第166章:细作被控·假信传狄
地牢的火把在铁栏上投下晃动的光斑,裴镜辞站在外间石阶前,袖口沾着夜露湿气。他已在此守了整夜,未离半步。门开时,萧明熹披着银丝软甲走入,月白襦裙下摆扫过潮湿地面,北斗帕掩住唇角,咳声轻得几乎听不见。她手中无物,唯有左手紧贴腰侧,那里藏着地牢钥匙的温热。
细作被锁在最内囚室,头套未除,双手反铐于背后,铁链穿过腕骨扣环,另一端嵌入墙中石槽。她跪坐在稻草堆上,脊背挺直,呼吸均匀。听见脚步声,她微微侧耳,却未抬头。
萧明熹在栏前落座,木椅吱呀一响。她将帕子收起,露出苍白面容,眉心朱砂痣颜色沉暗。她不看细作,只伸手从袖中取出一卷黄麻纸,轻轻推过铁栏,纸角恰好停在对方膝前。
“你传的假情报,说边关守军已撤?”她的声音不高,像风掠过枯井。
细作不动。
萧明熹也不催。她只是坐着,指尖搭在椅扶手上,指节泛白。片刻后,她开口:“这图,是你昨夜想偷的吧?可惜——它早被我改过三次。”
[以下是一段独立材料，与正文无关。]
theorem State.resyncDevice_does {M : Nat} {s0 s : State} (hM : Sub 0x7c00000000004000000000000000000022 M) (h : Does M s0 s) :
    Does M s0 (State.resyncDevice s) := by
  unfold State.resyncDevice
  repeat' (first
    | with_reducible assumption
    | (intro _ _ _)
    | (intro _ _)
    | (extract_lets +onlyGivenNames x; refine Does.cut x ?_ ?_; rotate_left; (intro hx; clear_value x; revert x; intro _ _); rotate_left; (unfold x; clear x))
    | (extract_lets +onlyGivenNames x; revert x; intro _)
    | with_reducible refine State.irqUpd_does (Sub.trans (by decide) hM) ?_ ?_
    | with_reducible refine State.setReg_does (Sub.trans (by decide) hM) (Sub.offH (by decide) (Sub.kindH (k := .device) rfl (by decide) hM)) ?_
    | with_reducible refine State.setStatusFrom_does (Sub.trans (by decide) hM) (Sub.kindH (k := .device) rfl (by decide) hM) ?_
    | with_reducible refine Does.fold ?_ ?_)

theorem State.setSplit_does {M : Nat} {s0 s : State} {x1} {x2} (hM : Sub 0x7c00000000005000000000000000000022 M) (h : Does M s0 s) :
    Does M s0 (State.setSplit s x1 x2) := by
  unfold State.setSplit
  repeat' (first
    | with_reducible assumption
    | (extract_lets +onlyGivenNames x; refine Does.cut x ?_ ?_; rotate_left; (intro hx; clear_value x; revert x; intro _ _); rotate_left; (unfold x; clear x))
    | with_reducible refine State.bset_does (Sub.trans (by decide) hM) (Sub.fld (by decide) (Sub.kind (k := .keel) rfl (by decide) hM)) ?_
    | with_reducible refine State.raise_does (Sub.trans (by decide) hM) (Sub.kindH (k := .die) rfl (by decide) hM) ?_
    | with_reducible refine State.raise_does (Sub.trans (by decide) hM) (Sub.kindH (k := .device) rfl (by decide) hM) ?_
    | with_reducible refine State.resyncDevice_does (Sub.trans (by decide) hM) ?_)

theorem State.loseLock_does {M : Nat} {s0 s : State} {x1 : Page} (hM : Sub 0x7c00000000004000000000000000000122 M) (hH1 : Sub x1.hdr M) (h : Does M s0 s) :
    Does M s0 (State.loseLock s x1) := by
  unfold State.loseLock
  repeat' (first
    | with_reducible assumption
    | with_reducible refine State.raise_does (Sub.trans (by decide) hM) hH1 ?_
    | with_reducible refine State.setLock_does (Sub.trans (by decide) hM) ?_)

theorem State.splitLocks_does {M : Nat} {s0 s : State} {x1} {x2} (hM : Sub 0x7ffff007e00000000004000000000000000000122 M) (h : Does M s0 s) :
    Does M s0 (State.splitLocks s x1 x2) := by
  unfold State.splitLocks
  repeat' (first
    | with_reducible assumption
    | (intro _ _ _)
    | (extract_lets +onlyGivenNames x; refine Does.cut x ?_ ?_; rotate_left; (intro hx; clear_value x; revert x; intro _ _); rotate_left; (unfold x; clear x))
    | (extract_lets +onlyGivenNames x; revert x; intro _)
    | with_reducible refine State.loseLock_does (Sub.trans (by decide) hM) (Sub.allHdr _ (by decide) hM) ?_
    | with_reducible refine State.setLock_does (Sub.trans (by decide) hM) ?_
    | with_reducible refine Does.fold ?_ ?_
    | with_reducible refine Does.ite ?_ ?_
    | split)

theorem State.splitEnter_does {M : Nat} {s0 s : State} {x1} (hM : Sub 0x7ffff007e000000001654001400000022f5580166 M) (h : Does M s0 s) :
    Does M s0 (State.splitEnter s x1) := by
  unfold State.splitEnter
  repeat' (first
    | with_reducible assumption
    | (extract_lets +onlyGivenNames x; refine Does.cut x ?_ ?_; rotate_left; (intro hx; clear_value x; revert x; intro _ _); rotate_left; (unfold x; clear x))
    | (extract_lets +onlyGivenNames x; revert x; intro _)
    | with_reducible refine State.cadd_does (Sub.trans (by decide) hM) (Sub.fld (by decide) (Sub.kind (k := .keel) rfl (by decide) hM)) ?_
    | with_reducible refine State.dropCrossings_does (Sub.trans (by decide) hM) ?_
    | with_reducible refine State.dropMessages_does (Sub.trans (by decide) hM) ?_
    | with_reducible refine State.fset_does (Sub.trans (by decide) hM) (Sub.fld (by decide) (Sub.kind (k := .cox) rfl (by decide) hM)) ?_
    | with_reducible refine State.fset_does (Sub.trans (by decide) hM) (Sub.fld (by decide) (Sub.kind (k := .keel) rfl (by decide) hM)) ?_
    | with_reducible refine State.keelCounts_does (Sub.trans (by decide) hM) ?_
    | with_reducible refine State.pauseApart_does (Sub.trans (by decide) hM) ?_
    | with_reducible refine State.raise_does (Sub.trans (by decide) hM) (Sub.kindH (k := .keel) rfl (by decide) hM) ?_
    | with_reducible refine State.setCox_does (Sub.trans (by decide) hM) ?_
    | with_reducible refine State.setSplit_does (Sub.trans (by decide) hM) ?_
    | with_reducible refine State.settleSubs_does (Sub.trans (by decide) hM) ?_
    | with_reducible refine State.splitLocks_does (Sub.trans (by decide) hM) ?_
    | with_reducible refine State.timeSplit_does (Sub.trans (by decide) hM) ?_
    | with_reducible refine Does.ite ?_ ?_)

theorem State.keelCtrl_does {M : Nat} {s0 s : State} {x1 : Page} {x2} (hM : Sub 0x7ffff007e000000001654001400000022f5580166 M) (hB1 : Sub x1.blk M) (h : Does M s0 s) :
    Does M s0 (State.keelCtrl s x1 x2) := by
  unfold State.keelCtrl
  repeat' (first
    | with_reducible assumption
    | (intro _ _ _)
    | (extract_lets +onlyGivenNames x; refine Does.cut x ?_ ?_; rotate_left; (intro hx; clear_value x; revert x; intro _ _); rotate_left; (unfold x; clear x))
    | (extract_lets +onlyGivenNames x; revert x; intro _)
    | with_reducible refine State.fset_does (Sub.trans (by decide) hM) (Sub.fld (by decide) (Sub.kind (k := .keel) rfl (by decide) hM)) ?_
    | with_reducible refine State.keelCounts_does (Sub.trans (by decide) hM) ?_
    | with_reducible refine State.powerDown_does (Sub.trans (by decide) hM) ?_
    | with_reducible refine State.putRw_does (Sub.trans (by decide) hM) (Sub.off (by decide) hB1) ?_
    | with_reducible refine State.rejoinAbort_does (Sub.trans (by decide) hM) ?_
    | with_reducible refine State.resuming_does (Sub.trans (by decide) hM) ?_
    | with_reducible refine State.splitEnter_does (Sub.trans (by decide) hM) ?_
    | with_reducible refine Does.fold ?_ ?_
    | with_reducible refine Does.ite ?_ ?_)

theorem State.landCell_does {M : Nat} {s0 s : State} {x1} {x2} {x3} (hM : Sub 0x1000000000000001000060 M) (h : Does M s0 s) :
    Does M s0 (State.landCell s x1 x2 x3) := by
  unfold State.landCell
  repeat' (first
    | with_reducible assumption
    | (extract_lets +onlyGivenNames x; refine Does.cut x ?_ ?_; rotate_left; (intro hx; clear_value x; revert x; intro _ _); rotate_left; (unfold x; clear x))
    | (extract_lets +onlyGivenNames x; revert x; intro _)
    | with_reducible refine State.crcError_does (Sub.trans (by decide) hM) ?_
    | with_reducible refine State.creditBack_does (Sub.trans (by decide) hM) ?_
    | with_reducible refine State.setKeel_does (Sub.trans (by decide) hM) ?_
    | with_reducible refine Does.ite ?_ ?_)

theorem State.landIdles_does {M : Nat} {s0 s : State} {x1} {x2} {x3} (hM : Sub 0x1000000000000001000060 M) (h : Does M s0 s) :
    Does M s0 (State.landIdles s x1 x2 x3) := by
  induction x3 generalizing s x1 x2 with
  | zero =>
    unfold State.landIdles
    repeat' (first
      | with_reducible assumption)
  | succ _ ih =>
    unfold State.landIdles
    repeat' (first
      | with_reducible assumption
      | with_reducible apply ih
      | with_reducible refine State.landCell_does (Sub.trans (by decide) hM) ?_
      | with_reducible refine Does.ite ?_ ?_
      | split)

theorem State.landed_does {M : Nat} {s0 s : State} {x1} {x2} {x3} (hM : Sub 0x1000000000000001000060 M) (h : Does M s0 s) :
    Does M s0 (State.landed s x1 x2 x3) := by
  unfold State.landed
  repeat' (first
    | with_reducible assumption
    | (extract_lets +onlyGivenNames x; refine Does.cut x ?_ ?_; rotate_left; (intro hx; clear_value x; revert x; intro _ _); rotate_left; (unfold x; clear x))
    | with_reducible refine State.landCell_does (Sub.trans (by decide) hM) ?_
    | with_reducible refine State.landIdles_does (Sub.trans (by decide) hM) ?_)

theorem State.loseCell_does {M : Nat} {s0 s : State} {x1} {x2} (hM : Sub 16777216 M) (h : Does M s0 s) :
    Does M s0 (State.loseCell s x1 x2) := by
  unfold State.loseCell
  repeat' (first
    | with_reducible assumption
    | (extract_lets +onlyGivenNames x; revert x; intro _)
    | with_reducible refine State.setKeel_does (Sub.trans (by decide) hM) ?_)

theorem State.loseCrossing_does {M : Nat} {s0 s : State} {x1} {x2} {x3} (hM : Sub 0x1000007c000000001054001400000002d1580062 M) (h : Does M s0 s) :
    Does M s0 (State.loseCrossing s x1 x2 x3) := by
  unfold State.loseCrossing
  repeat' (first
    | with_reducible assumption
    | with_reducible refine State.admitCrossings_does (Sub.trans (by decide) hM) ?_
    | with_reducible refine State.loseFrame_does (Sub.trans (by decide) hM) ?_)

theorem State.mergeWrite_does {M : Nat} {s0 s : State} {x1} {x2} {x3} (hM : Sub 0x100000000000008040 M) (h : Does M s0 s) :
    Does M s0 (State.mergeWrite s x1 x2 x3) := by
  unfold State.mergeWrite
  repeat' (first
    | with_reducible assumption
    | (intro _ _ _)
    | with_reducible refine State.hashDelete_does rfl (Sub.trans (by decide) hM) ?_
    | with_reducible refine State.hashInsert_does rfl (Sub.trans (by decide) hM) ?_
    | with_reducible refine Does.fold ?_ ?_
    | with_reducible refine Does.ite ?_ ?_
    | split)

theorem State.mergeAddr_does {M : Nat} {s0 s : State} {x1} {x2} (hM : Sub 0x1000100000000000008040 M) (h : Does M s0 s) :
    Does M s0 (State.mergeAddr s x1 x2) := by
  unfold State.mergeAddr
  repeat' (first
    | with_reducible assumption
    | (extract_lets +onlyGivenNames x; refine Does.cut x ?_ ?_; rotate_left; (intro hx; clear_value x; revert x; intro _ _); rotate_left; (unfold x; clear x))
    | (extract_lets +onlyGivenNames x; revert x; intro _)
    | with_reducible refine State.cadd_does (Sub.trans (by decide) hM) (Sub.fld (by decide) (Sub.kind (k := .keel) rfl (by decide) hM)) ?_
    | with_reducible refine State.mergeWrite_does (Sub.trans (by decide) hM) ?_
    | with_reducible refine Does.ite ?_ ?_)

theorem State.owe_does {M : Nat} {s0 s : State} {x1} (hM : Sub 16777216 M) (h : Does M s0 s) :
    Does M s0 (State.owe s x1) := by
  unfold State.owe
  repeat' (first
    | with_reducible assumption
    | (extract_lets +onlyGivenNames x; revert x; intro _)
    | with_reducible refine State.setKeel_does (Sub.trans (by decide) hM) ?_)

theorem State.promote_does {M : Nat} {s0 s : State} {x1} (hM : Sub 0x1000000000000000000020 M) (h : Does M s0 s) :
    Does M s0 (State.promote s x1) := by
  unfold State.promote
  repeat' (first
    | with_reducible assumption
    | with_reducible refine State.fset_does (Sub.trans (by decide) hM) (Sub.fld (by decide) (Sub.kind (k := .keel) rfl (by decide) hM)) ?_
    | with_reducible refine State.setSub_does (Sub.trans (by decide) hM) ?_
    | with_reducible refine Does.ite ?_ ?_
    | split)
黄麻纸上绘有山川走势、隘口分布与驻军标记,墨迹新旧交错,几处关键位置用朱笔圈出虚标。正是昨日书房所拟之伪布防图副本。
细作终于抬眼。布袋缝隙里,目光如针。
“你不信?”萧明熹冷笑,“那你说,北狄前锋何时能破雁门?若守军真撤,此刻该已入关三日了。”
细作仍不语。
火把忽地爆了个灯花,光影一跳,映得铁栏影子如牢笼压顶。萧明熹缓缓起身,绕至栏侧,俯视囚徒。“你以为你是在为国效力?可你知道你送出的消息,会害死多少人吗?”
细作喉头滚动了一下。
“三万骑兵,”萧明熹低声道,“正往黑风岭去。他们相信了你的情报,以为那里空无一人。可你有没有想过,为何你竟能顺利送出消息?为何五皇子残党愿借你之手行动?因为他们知道,你会失败——而我也知道,你会来。”
她顿了顿,看着细作肩膀微不可察地僵了一下。
“你们的情报系统早就烂了。你以为你在传递真相,其实你一直在传假信。而这封信,”她指向黄麻图,“才是我要你传出去的。”
细作猛地抬头,布袋震动。
萧明熹转身离去,脚步沉稳。临出门前,她对裴镜辞道:“加一副脚镣,换粗链。没有我的命令,任何人不得靠近此室。”
裴镜辞点头,未言。
她走出地牢,冷风扑面。天色灰白,晨雾未散。云层厚重,遮尽星月痕迹。她仰头看了一瞬,随即收回视线,走向府邸主院。
书房烛火未熄,案上文书摊开,墨迹干涸。她坐回原位,提笔蘸墨,写下一行字:“查京中乐户入籍记录,凡无引保者,暂禁登台。”写罢搁笔,咳了一声,血丝渗出唇角,滴在纸上,正好落在“禁”字末笔,拉出一道细线。
她未擦,只将纸吹干,收入匣中。
半个时辰后,裴镜辞踏入偏厅。他换了衣裳,青灰布袍依旧,但肩头湿痕已干。手中握着一封密信,封皮无印,仅以蜡丸封闭。
“地牢无人接触过她。”他将信放在案上,“审讯记录也已核对,自昨夜二更入押,至今日辰初,未发一语。”
萧明熹点头,拆开蜡丸,抽出素笺。上面是边境哨探急报:北狄三万骑越境,前锋已抵雁门关外,未遇抵抗,正沿旧驿道南下。
她看完,将信置于烛火之上。火苗舔舐纸角,迅速吞没字迹,化作灰蝶飘落。